Long Live Fireflies!



A firefly rests on a leaf/Copyright (c) 2004 Bruce Martin

Nothing makes summer nights more magical than the dancing lights of fireflies. Fireflies live throughout the world, but it seems many species have started disappearing, and no one really knows why. Scientists suspect various things causing firefly decline, from pesticides to habitat loss to light pollution – in other words lights at night may affect the blinking insects that evolved to blink in the dark. But with little information on historical numbers for most species, scientists really don’t know.

Enter Firefly Watch, a citizen science project where people across the U.S. - and even around the world - can send in information on fireflies they see while out and about, enjoying an evening picnic at the lake or camping, or just peering out at the firefly lights in their backyard. Firefly Watch is run by scientists at Tufts University, Fitchburg State College and the Museum of Science in Boston but volunteers can collect data on fireflies across the nation. Anyone can participate! All you do is pick a locale, provide some detail about the site such as whether the location has mown or overgrown grass, shrubs, water, and the like, and then report on firefly presence or absence for as long as you can. “FireflyWatch is a nation-wide and potentially world-wide project,” says Fitchburg College Biology Professor Christopher Cratsley. “The maps on the site allow for data entry from anywhere on the planet.”  The primary focus of the information provided on the site is geared towards North American firefly watchers, though.

Carl Zimmer wrote an article about the Firefly Watch project for the New York Times, Blink Twice if You Like Me, which also covered the firefly evolutionary ecology research by Tufts University professor Sara Lewis. The website actually was the brainchild of one of Lewis’ former graduate students, Adam South, and Don Salvatore at the Museum of Science. South recruited two of Lewis’ former students, including Kristian Demary who studies the impact of light pollution on fireflies including data collected from Firefly Watch volunteers, and Cratsley, who is very interested in the citizen science aspect. “My career balances research on fireflies with efforts to improve science education through teacher preparation, professional development and outreach,” says Cratsley. Lewis also started the FLASH Together Now website, which stands for Firefly Lovers Act to Save our Heritage, a website that draws attention to reasons behind firefly decline.

Last fall I wrote an article about fireflies in lore and legend around the world for Texas Parks & Wildlife Magazine, Fire Beetle. I had gone camping with my son and his middle school class on the banks of Texas’ Colorado River, and some of the kids saw fireflies for the first time of their lives. Many tried to catch them in jars, as kids often do, and we all delighted in the magic of the moment.
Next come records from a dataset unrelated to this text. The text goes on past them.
/-- Settles O14: what the hypotheses say of the frame's parity chooses the branch of the capture, and those of a step that may start, or is
over, the branch of its command that changes the stage. -/
theorem adaptationCapturesAndCommits : Obligations.AdaptationCapturesAndCommits := by
  refine ⟨?captures, fun s k d a one h hrun ha hhalf hheader => ⟨?start, ?commit⟩⟩
  case captures =>
    intro s k n d f img a j b st h stripes size taken hrun hframe hplan ha hstage hlevel hon hdesc
    refine ⟨?even, ?odd⟩
    case even =>
      intro stripe e heven hheld
      refine live_eq_next hrun ((State.capture_of_held rfl rfl hframe hplan ha hstage hlevel hon hdesc (fun hodd => absurd heven hodd)
        (if_pos heven) hheld (AdaptStage.entry_noted_of_even heven)).trans ?_)
      rw [AdaptStage.noted_of_even heven]
      rfl
    case odd =>
      intro p hodd hpair hheld hnew hfirst
      have hparity : n.toNat % 2 ≠ 0 := by omega
      refine live_eq_next hrun ((State.capture_of_held (stripe := p.stripe) rfl rfl hframe hplan ha hstage hlevel hon hdesc
        (fun _ => by simp [hpair]) (by simp [hparity, hpair]) hheld (AdaptStage.entry_noted_of_odd hodd hpair hnew hfirst)).trans ?_)
      rw [AdaptStage.noted_of_odd hodd]
  case start =>
    intro isles hturn hmay
    exact ⟨_, live_of_running hrun, State.stepStart_of_turn isles hturn hmay ha hhalf hheader⟩
  case commit =>
    intro st loss lossExp hrunning hratio hidle
    exact ⟨_, live_of_running hrun, State.stepCommit_of_idle loss lossExp ha hhalf hheader hrunning hratio hidle⟩

end Sys2Proof.Machine
end

section
/-! External memory under its owners' keys: what a write leaves of the bytes and of the keys of the blocks they lie in, as its owner reads
them (spec/14_memory_codec_encryption.md R369, R374). A key is an identity and a block holds plaintext under one key at a time (log entries
19 and 53). -/

namespace Sys2Proof.Machine

/-! ### Stores of bytes -/

theorem cellsWrite_outside {bs : Bytes} {m : List Host.Cell} {a x : Nat} (hx : x < a ∨ a + bs.length ≤ x) :
    kvGet 0 x (cellsWrite m a bs) = kvGet 0 x m := by
  induction bs generalizing m a with
  | nil => rfl
  | cons b bs ih =>
    rw [List.length_cons] at hx
    calc kvGet 0 x (cellsWrite (kvSet 0 a b m) (a + 1) bs)
      _ = kvGet 0 x (kvSet 0 a b m) := ih (by omega)
      _ = kvGet 0 x m := kvGet_set_other _ _ _ _ _ (by omega) _

theorem cellsWrite_inside {bs : Bytes} {m : List Host.Cell} {a i : Nat} (hi : i < bs.length) :
    kvGet 0 (a + i) (cellsWrite m a bs) = bs[i] := by
  induction bs generalizing m a i with
  | nil => exact absurd hi (Nat.not_lt_zero i)
  | cons b bs ih =>
    cases i with
    | zero => exact (cellsWrite_outside (.inl (Nat.lt_add_one a))).trans (kvGet_set_same ..)
    | succ i =>
      rw [← Nat.add_assoc, Nat.add_right_comm]
      exact ih (Nat.lt_of_succ_lt_succ hi)

section
variable {m : MemState} {k x : Nat}

/-! ### One block under a key (R374) -/

theorem MemState.byteFor_of_own (hk : k ≠ 0) (hown : kvGet 0 (x / 16) m.keys = k) : m.byteFor k x = kvGet 0 x m.cells :=
  if_pos ⟨hown, hown ▸ hk⟩

/-- What a byte reads as rests on its own cell and on the key of its block alone. -/
theorem MemState.byteFor_congr {t : MemState} (hkeys : kvGet 0 (x / 16) t.keys = kvGet 0 (x / 16) m.keys)
    (hcells : kvGet 0 x t.cells = kvGet 0 x m.cells) : t.byteFor k x = m.byteFor k x := by
  unfold MemState.byteFor
  rw [hkeys, hcells]

theorem MemState.read_eq_of_bytes {a : Nat} {bs : Bytes} (h : ∀ i (hi : i < bs.length), m.byteFor k (a + i) = bs[i]) :
    m.read k a bs.length = bs :=
  List.ext_getElem (by simp [MemState.read]) fun i _ hi => by simp [MemState.read, h i hi]

theorem MemState.rekey_key (b c : Nat) : kvGet 0 c (m.rekey k b).keys = if c = b then k else kvGet 0 c m.keys := by
  unfold MemState.rekey
  split
  next hown =>
    split
    next hc => rw [hc, hown]
    next => rfl
  next =>
    split
    next hc => rw [hc, kvGet_set_same]
    next hc => exact kvGet_set_other _ _ _ _ _ hc _

/-- The read-modify-write of R374: a block brought under a key reads under that key as before. -/
theorem MemState.rekey_byteFor (hk : k ≠ 0) (b : Nat) : (m.rekey k b).byteFor k x = m.byteFor k x := by
  by_cases hown : kvGet 0 b m.keys = k
  · rw [MemState.rekey, if_pos hown]
  · have hcells : (m.rekey k b).cells = cellsWrite m.cells (16 * b) (m.read k (16 * b) 16) := by rw [MemState.rekey, if_neg hown]
    by_cases hb : x / 16 = b
    · obtain ⟨i, hi, rfl⟩ : ∃ i < 16, x = 16 * b + i := ⟨x - 16 * b, by omega, by omega⟩
      rw [MemState.byteFor_of_own hk (by rw [MemState.rekey_key, if_pos hb]), hcells, cellsWrite_inside (by simpa [MemState.read])]
      simp [MemState.read]
    · refine MemState.byteFor_congr (by rw [MemState.rekey_key, if_neg hb]) ?_
      rw [hcells]
      exact cellsWrite_outside (by simp only [MemState.read, List.length_map, List.length_range]; omega)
The part of the firefly’s ‘behind’ that blinks is called a lantern. The original evolutionary purpose of their glowing bioluminescence is a warning to potential predators that their bodies contain noxious chemicals called lucibufagins. Actually, all firefly larvae glow, they’re called glow worms, but not all adult fireflies glow. Fireflies, for the record, are not flies but beetles. And over evolutionary history, most firefly species have co-opted their glowing body parts to attract mates. The U.S. has about 175 firefly species, each with its own color and flashing pattern. Some species in other countries blink synchronously. And one of my favorite tidbits of information is that the Japanese word for firefly, hotaru, implies harmony between humankind and all other creatures on the planet. Long live fireflies!